Speaking of cannibalizing Windows of My Soul (it'll be stronger for it in the end, I promise!) I also posted A History of Violence, a Spike/Dru piece set in 1942 Germany, after Spike leaves the submarine from "Why We Fight." The fic seems to have been very warmly received--who could complain about these especially warm reviews over at the Slayer's Fanfic Archive?

I feel better for "wasting" my weekend online. I've been feeling listless lately, overcome by paralyzing fear as regards both my academic work and even more so my graduate applications. So I haven't been able to write fic, but somehow I now feel even more directionless without fanfiction.

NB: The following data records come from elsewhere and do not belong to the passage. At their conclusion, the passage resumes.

-- ==== Sys2Proof/Machine/ConfigOps.lean ====
section
/-! DEFINITION. The configuration store (section 11.1): the items of Table 11-1 by number and index, the checks of
CONFIG_COMMIT, and the write, the commit and the reopening. -/

namespace Sys2Proof.Machine

/-- An item of Table 11-1 at an index of its own set: its range, and how it is read and written as a number (R194). -/
structure Slot where
  lo : Nat
  hi : Nat
  read : Items → Nat
  write : Nat → Items → Items

/-- A roof item has index 0 (R194). -/
def roofSlot (index lo hi : Nat) (read : Items → Nat) (write : Nat → Items → Items) : Option Slot :=
  if index = 0 then some ⟨lo, hi, read, write⟩ else none

/-- A channel item has index 1 to 4 (R194). -/
def panSlot (index lo hi : Nat) (read : Pan → Items → Nat) (write : Pan → Nat → Items → Items) : Option Slot :=
  (Pan.ofNum index).map fun p => ⟨lo, hi, read p, write p⟩

/-- A line-system item has index 1 to 4, AC25, AC15, DC30, DC15 (R194). -/
def sysSlot (index lo hi : Nat) (read : LineSys → Items → Nat) (write : LineSys → Nat → Items → Items) : Option Slot :=
  (lineSysOf index).map fun y => ⟨lo, hi, read y, write y⟩

/-- The class that a number stands for in PAN_CLASS; its range admits 1 and 2 alone. -/
def classOrAc (v : Nat) : PClass := (classOf v).getD .ac

/-- The items of Table 11-1 by number and index. -/
def slotOf (item x : Nat) : Option Slot :=
  match item with
  | 1 => roofSlot x 10 2000 (·.pulseLength) fun v i => { i with pulseLength := v }
  | 2 => roofSlot x 5 500 (·.pulseMinWidth) fun v i => { i with pulseMinWidth := v }
  | 3 => roofSlot x 10000 30000 (·.carLength) fun v i => { i with carLength := v }
  | 4 => panSlot x 0 30000 (fun p i => i.panPosition.get p) fun p v i => { i with panPosition := i.panPosition.set p v }
  | 5 => roofSlot x 1 8 (·.lineConfirm) fun v i => { i with lineConfirm := v }
  | 6 => roofSlot x 1 8 (·.noneConfirm) fun v i => { i with noneConfirm := v }
  | 7 => panSlot x 1 2 (fun p i => PClass.num (i.panClass.get p))
      fun p v i => { i with panClass := i.panClass.set p (classOrAc v) }
  | 8 => sysSlot x 0 4 (fun y i => numOr0 Pan.num (i.panPreferred.get y))
      fun y v i => { i with panPreferred := i.panPreferred.set y (Pan.ofNum v) }
  | 9 => sysSlot x 0 4 (fun y i => numOr0 Pan.num (i.panAlternate.get y))
      fun y v i => { i with panAlternate := i.panAlternate.set y (Pan.ofNum v) }
  | 10 => roofSlot x 3000 30000 (·.raiseLimit) fun v i => { i with raiseLimit := v }
  | 11 => roofSlot x 2000 20000 (·.lowerLimit) fun v i => { i with lowerLimit := v }
  | 12 => roofSlot x 200 5000 (·.settleTime) fun v i => { i with settleTime := v }
  | 13 => roofSlot x 20 200 (·.dropThreshold) fun v i => { i with dropThreshold := v }
  | 14 => roofSlot x 0 60 (·.scrapeBonus) fun v i => { i with scrapeBonus := v }
  | 15 => panSlot x 0 200 (fun p i => i.calOffset.get p) fun p v i => { i with calOffset := i.calOffset.set p v }
  | 16 => panSlot x 0 1023 (fun p i => i.calGain.get p) fun p v i => { i with calGain := i.calGain.set p v }
  | 17 => roofSlot x 100 600 (·.pMax) fun v i => { i with pMax := v }
  | 18 => roofSlot x 1 100 (·.pressureSlew) fun v i => { i with pressureSlew := v }
  | 19 => roofSlot x 200 5000 (·.lineLostDwell) fun v i => { i with lineLostDwell := v }
  | 20 => roofSlot x 500 10000 (·.armDistance) fun v i => { i with armDistance := v }
  | 21 => roofSlot x 50 2000 (·.openTime) fun v i => { i with openTime := v }
  | 22 => roofSlot x 500 8000 (·.lowerAllowTime) fun v i => { i with lowerAllowTime := v }
  | 23 => roofSlot x 0 500 (·.approachMargin) fun v i => { i with approachMargin := v }
  | 24 => roofSlot x 0 200 (·.clearMargin) fun v i => { i with clearMargin := v }
  | 25 => roofSlot x 500 10000 (·.confirmLimit) fun v i => { i with confirmLimit := v }
  | 26 => roofSlot x 10 1000 (·.arcMinWidth) fun v i => { i with arcMinWidth := v }
  | 27 => roofSlot x 1 255 (·.arcSet) fun v i => { i with arcSet := v }
  | 28 => roofSlot x 0 254 (·.arcClear) fun v i => { i with arcClear := v }
  | 29 => roofSlot x 2778 55556 (·.scrapeMinSpeed) fun v i => { i with scrapeMinSpeed := v }
  | 30 => roofSlot x 200 5000 (·.authSupervision) fun v i => { i with authSupervision := v }
  | _ => none

/-- A force that a point may hold (R66, R195). -/
def validForce (f : Nat) : Bool := Config.forceMin ≤ f && f ≤ Config.forceMax

/-- The target table of a line system names pantographs of the system's class alone (R195, check 3). -/
def targetsValid (it : Items) (y : LineSys) : Bool :=
  (it.panPreferred.get y).all (fun p => it.panClass.get p = y.cls)
    && (it.panAlternate.get y).all (fun p => it.panClass.get p = y.cls)

/-- The four line systems in their order (R194). -/
def LineSys.every : List LineSys := [.ac25, .ac15, .dc30, .dc15]

/-- The first check of CONFIG_COMMIT that a configuration fails (R195). -/
def commitCheck (it : Items) (tables : PerClass (List Nat)) : Option CommitReport :=
  if !(tables.ac.all validForce && tables.dc.all validForce) then some .points
  else
    match Pan.all.find? fun p => it.carLength < it.panPosition.get p with
    | some p => some (.position p)
    | none => (LineSys.every.find? fun y => !targetsValid it y).map .target

/-- ARC_SET at or below ARC_CLEAR (R149, R194). -/
def arcsCross (it : Items) : Bool := it.arcSet ≤ it.arcClear

/-- A taken CONFIG_WRITE (R194); the offsets are recomputed where the car length or a position is written (R14). -/
def writeItem (item : Nat) (it : Items) (s : State) : State :=
  let t := s.modCfg fun c => { c with items := it }
  if item = 3 ∨ item = 4 then recomputeOffsets t else t

/-- CONFIG_WRITE after the class check (R193, R194). -/
def configWrite (item index value : Nat) (s : State) : State × Status :=
  if !s.configMode then (s, .notQuiescent)
  else
    match slotOf item index with
    | none => (s, .badOperand)
    | some slot =>
      let it := slot.write value s.cfg.items
      if value < slot.lo || slot.hi < value then (s, .badOperand)
      else if arcsCross it then (s, .badOperand)
      else if s.seq.mode = .inService ∧ (commitCheck it s.cfg.tables).isSome then (s, .configInvalid)
      else (writeItem item it s, .ok)

/-- CONFIG_COMMIT after the class check (R193, R195). -/
def configCommit (s : State) : State × Status :=
  if !s.configMode then (s, .notQuiescent)
  else if s.seq.mode = .inService then (s, .ok)
  else
    match commitCheck s.cfg.items s.cfg.tables with
    | some r => (s.modCfg fun c => { c with report := some r }, .configInvalid)
    | none =>
      let t := (s.modCfg fun c => { c with committed := true, report := some .success }).modSeq fun q =>
        { q with mode := .inService }
      ((armAll (notice .config t)).setIceEval true, .ok)

/-- CONFIG_REOPEN after the class check (R196). -/
def configReopen (s : State) : State × Status :=
  if !s.quiescent then (s, .notQuiescent)
  else
    let t := clearMap s
    ((notice .config ((t.modCfg fun c => { c with committed := false }).modSeq fun q =>
      { q with mode := .configPending })).setIceEval true, .ok)

end Sys2Proof.Machine
end

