/-- ISOLATE, RESTORE and the writes of a force point, in CONFIG_PENDING and of a quiescent roof in service alike: from a link other
than M each is AUTH_NOT_HELD, and where the mode and quiescence do not admit it NOT_QUIESCENT; a number out of 1 to 4, a class other
than AC and DC, a point above 8 and a force out of 40 to 200 N are BAD_OPERAND (R62, R66, R67, R193). ISOLATE of a LOWERED
pantograph with no owner isolates it, and of another is PAN_UNAVAILABLE; RESTORE of an ISOLATED one takes it to LOWERED, or to
LOWERING where its lowered limit is not active, and of another is PAN_UNAVAILABLE (R45, R62). A write sets its point and the cursor
to it; a refusal clears the cursor, but for a force, which leaves it at the point before the one refused; the continuation without
its cursor, or after another command, is ILLEGAL_SEQUENCE and leaves the cursor, and past point 8 BAD_OPERAND (R66, R67, R185). -/
def Obligations.ConfigurationActs : Prop :=
  ∀ (l : Link) (tag : Byte) (s : State), s.free l →
    (∀ n k i f : Nat, l ≠ .m →
        exec (.isolate l tag n) s = .next ((superviseFrame l s).answered l tag 0x0C .authNotHeld [])
        ∧ exec (.restore l tag n) s = .next ((superviseFrame l s).answered l tag 0x0D .authNotHeld [])
        ∧ exec (.forceTableWrite l tag k i f) s = .next ((superviseFrame l s).answered l tag 0x0F .authNotHeld [])
        ∧ exec (.forceTableWriteNext l tag f) s = .next ((superviseFrame l s).answered l tag 0x10 .authNotHeld []))
    ∧ (∀ n k i f : Nat, l = .m → s.seq.mode ≠ .configPending → s.quiescent = false →
        exec (.isolate l tag n) s = .next ((superviseFrame l s).answered l tag 0x0C .notQuiescent [])
        ∧ exec (.restore l tag n) s = .next ((superviseFrame l s).answered l tag 0x0D .notQuiescent [])
        ∧ exec (.forceTableWrite l tag k i f) s = .next ((superviseFrame l s).answered l tag 0x0F .notQuiescent [])
        ∧ exec (.forceTableWriteNext l tag f) s = .next ((superviseFrame l s).answered l tag 0x10 .notQuiescent []))
    ∧ (l = .m → s.Configures →
      (∀ n : Nat, n = 0 ∨ 5 ≤ n →
          exec (.isolate l tag n) s = .next ((superviseFrame l s).answered l tag 0x0C .badOperand [])
          ∧ exec (.restore l tag n) s = .next ((superviseFrame l s).answered l tag 0x0D .badOperand []))
      ∧ (∀ p : Pan, (s.ch p).state ≠ .lowered ∨ (s.ch p).job ≠ none →
          exec (.isolate l tag p.num) s = .next ((superviseFrame l s).answered l tag 0x0C .panUnavailable []))
      ∧ (∀ p : Pan, (s.ch p).state = .lowered → (s.ch p).job = none →
          ∃ u, exec (.isolate l tag p.num) s = .next (settle u) ∧ s.Answers u l tag 0x0C .ok [] (fun _ => [.pan])
            ∧ u.ch p = { s.ch p with state := .isolated } ∧ (∀ q, q ≠ p → u.ch q = s.ch q)
            ∧ (u.ice.heaters.get p).manual = false ∧ (∀ h, (u.ice.heaters.get p).out ≠ .on h)
            ∧ (∀ q, q ≠ p → u.ice.heaters.get q = s.ice.heaters.get q)
            ∧ { u with pch := s.pch, ice := s.ice, lnk := s.lnk, iceEval := s.iceEval } = superviseFrame l s)
      ∧ (∀ p : Pan, (s.ch p).state ≠ .isolated →
          exec (.restore l tag p.num) s = .next ((superviseFrame l s).answered l tag 0x0D .panUnavailable []))
      ∧ (∀ p : Pan, (s.ch p).state = .isolated →
          ∃ u, exec (.restore l tag p.num) s = .next (settle u) ∧ s.Answers u l tag 0x0D .ok [] (fun _ => [.pan])
            ∧ (∀ q, q ≠ p → u.ch q = s.ch q ∧ u.freg.get q = s.freg.get q)
            ∧ (s.lines.lowered.get p = true → u.ch p = { s.ch p with state := .lowered } ∧ u.freg = s.freg
              ∧ u.longOps = s.longOps)
            ∧ (s.lines.lowered.get p = false →
              u.ch p = { s.ch p with
                state := .lowering, settle := none, loss := none, below := 0, lowerReq := false
                lowerStart := s.clk.total, lowerLen := s.cfg.items.lowerLimit, lowerFired := false }
              ∧ u.freg.get p = { s.freg.get p with pCmd := 0, target := none })
            ∧ { u with pch := s.pch, freg := s.freg, longOps := s.longOps, lnk := s.lnk
                       iceEval := s.iceEval } = superviseFrame l s)
      ∧ (∀ k i f : Nat, classOf k = none ∨ 9 ≤ i →
          exec (.forceTableWrite l tag k i f) s =
            .next (((superviseFrame l s).modPort l fun q => { q with cursor := .none }).answered l tag 0x0F .badOperand []))
      ∧ (∀ (c : PClass) (k i f : Nat), classOf k = some c → i ≤ 8 → f < 40 ∨ 200 < f →
          exec (.forceTableWrite l tag k i f) s =
            .next (((superviseFrame l s).modPort l fun q =>
              { q with cursor := if i = 0 then .none else .tableWrite c (i - 1) }).answered l tag 0x0F .badOperand []))
      ∧ (∀ (c : PClass) (k i f : Nat), classOf k = some c → i ≤ 8 → 40 ≤ f → f ≤ 200 →
          ∃ u, exec (.forceTableWrite l tag k i f) s = .next (settle u)
            ∧ (s.modPort l fun q => { q with cursor := .tableWrite c i }).Answers u l tag 0x0F .ok [] (fun _ => [])
            ∧ u.cfg.tables = s.cfg.tables.set c ((s.cfg.tables.get c).set i f)
            ∧ { u with cfg := { u.cfg with tables := s.cfg.tables }, lnk := s.lnk } = superviseFrame l s)
      ∧ (∀ f : Nat, (∀ c i, (s.lnk.get l).cursor ≠ .tableWrite c i) ∨ (s.lnk.get l).lastTaken ≠ some 0x0F
            ∧ (s.lnk.get l).lastTaken ≠ some 0x10 ∧ (s.lnk.get l).lastTaken ≠ some 0x01 →
          exec (.forceTableWriteNext l tag f) s = .next ((superviseFrame l s).answeredOutOfSequence l tag 0x10))
      ∧ (∀ (c : PClass) (i f : Nat), (s.lnk.get l).cursor = .tableWrite c i →
          (s.lnk.get l).lastTaken = some 0x0F ∨ (s.lnk.get l).lastTaken = some 0x10 ∨ (s.lnk.get l).lastTaken = some 0x01 →
          (8 ≤ i → exec (.forceTableWriteNext l tag f) s =
            .next (((superviseFrame l s).modPort l fun q => { q with cursor := .none }).answered l tag 0x10 .badOperand []))
          ∧ (i < 8 → f < 40 ∨ 200 < f →
            exec (.forceTableWriteNext l tag f) s = .next ((superviseFrame l s).answered l tag 0x10 .badOperand []))
          ∧ (i < 8 → 40 ≤ f → f ≤ 200 →
            ∃ u, exec (.forceTableWriteNext l tag f) s = .next (settle u)
              ∧ (s.modPort l fun q => { q with cursor := .tableWrite c (i + 1) }).Answers u l tag 0x10 .ok [] (fun _ => [])
              ∧ u.cfg.tables = s.cfg.tables.set c ((s.cfg.tables.get c).set (i + 1) f)
              ∧ { u with cfg := { u.cfg with tables := s.cfg.tables }, lnk := s.lnk } = superviseFrame l s)))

You guys might just be keeping me sane right now, and I joined [livejournal.com profile] fanfic100 with that in mind. Hopefully the next round of [livejournal.com profile] femslash_minis will center on a character I can actually write.

And I didn't spend my entire weekend online, I went to see 12 Monkeys with the campus philosophy club. It took me almost an hour afterwards to explain why there is no logical error involved in the concept of a causality loop (the "T1" scenario). The causality loop itself is uncaused (or rather caused by itself), but all of its component elements are causally co-determined; it's a feature of the universe. And I'm sure I don't need to explain my reasoning to y'all, many of whom are hardly science fiction neophytes, but it annoyed me that we ended up getting so caught up in what to me seems so elementary. I've revised my notion that discussion of causal loops isn't "real" philosophy--there are a lot of metaphysical assumptions that inevitably come into play--but still, there were other philosophical places we could have went, like the epistemological issues. (It's difficult for a movie to raise real metaphysical issues. Movies like The Matrix and The Truman Show gesture in the direction, but they can't really problematize reality itself--because one cannot cinematically show non-reality. What they can do, however, and do well is problematize our knowledge of reality, without ever really managing to challenge our conviction that some type of noumenal or "objective" reality undergirds it all.) Or I could throw out some real temporal paradoxes, instead of the pseudoparadox presented by a causality loop. Equally, there's no reason "why" temporal paradoxes don't exist--why we don't kill our grandparents--but we can tell from the fact that we exist that they don't. It's simply a feature of the universe.

And speaking of causality loops, if any of my flisters haven't read Robert A. Heinlein's "--All You Zombies--" do so. Now. There's an online version at the link. Not exactly easy on the eyes, but it's so worth it. All hail the dean of science fiction.

Trust me. And if one needs it, or even if one doesn't (it's cool) there's an explanatory graphic "timeline" here.

ETA: Okay, whoever transcribed that story? Really needs to learn how to use quotation marks. *shudder* This story is just as good as the second time I read it (nothing ever competes with the first), but reading it through slash goggles is amusing. I mean, come on, it's time-travelling mpreg! (Well, not really.)

But this line?: He had a lethal style of infighting, like a female cop - reason I wanted him. Not the only one. Slashtastic.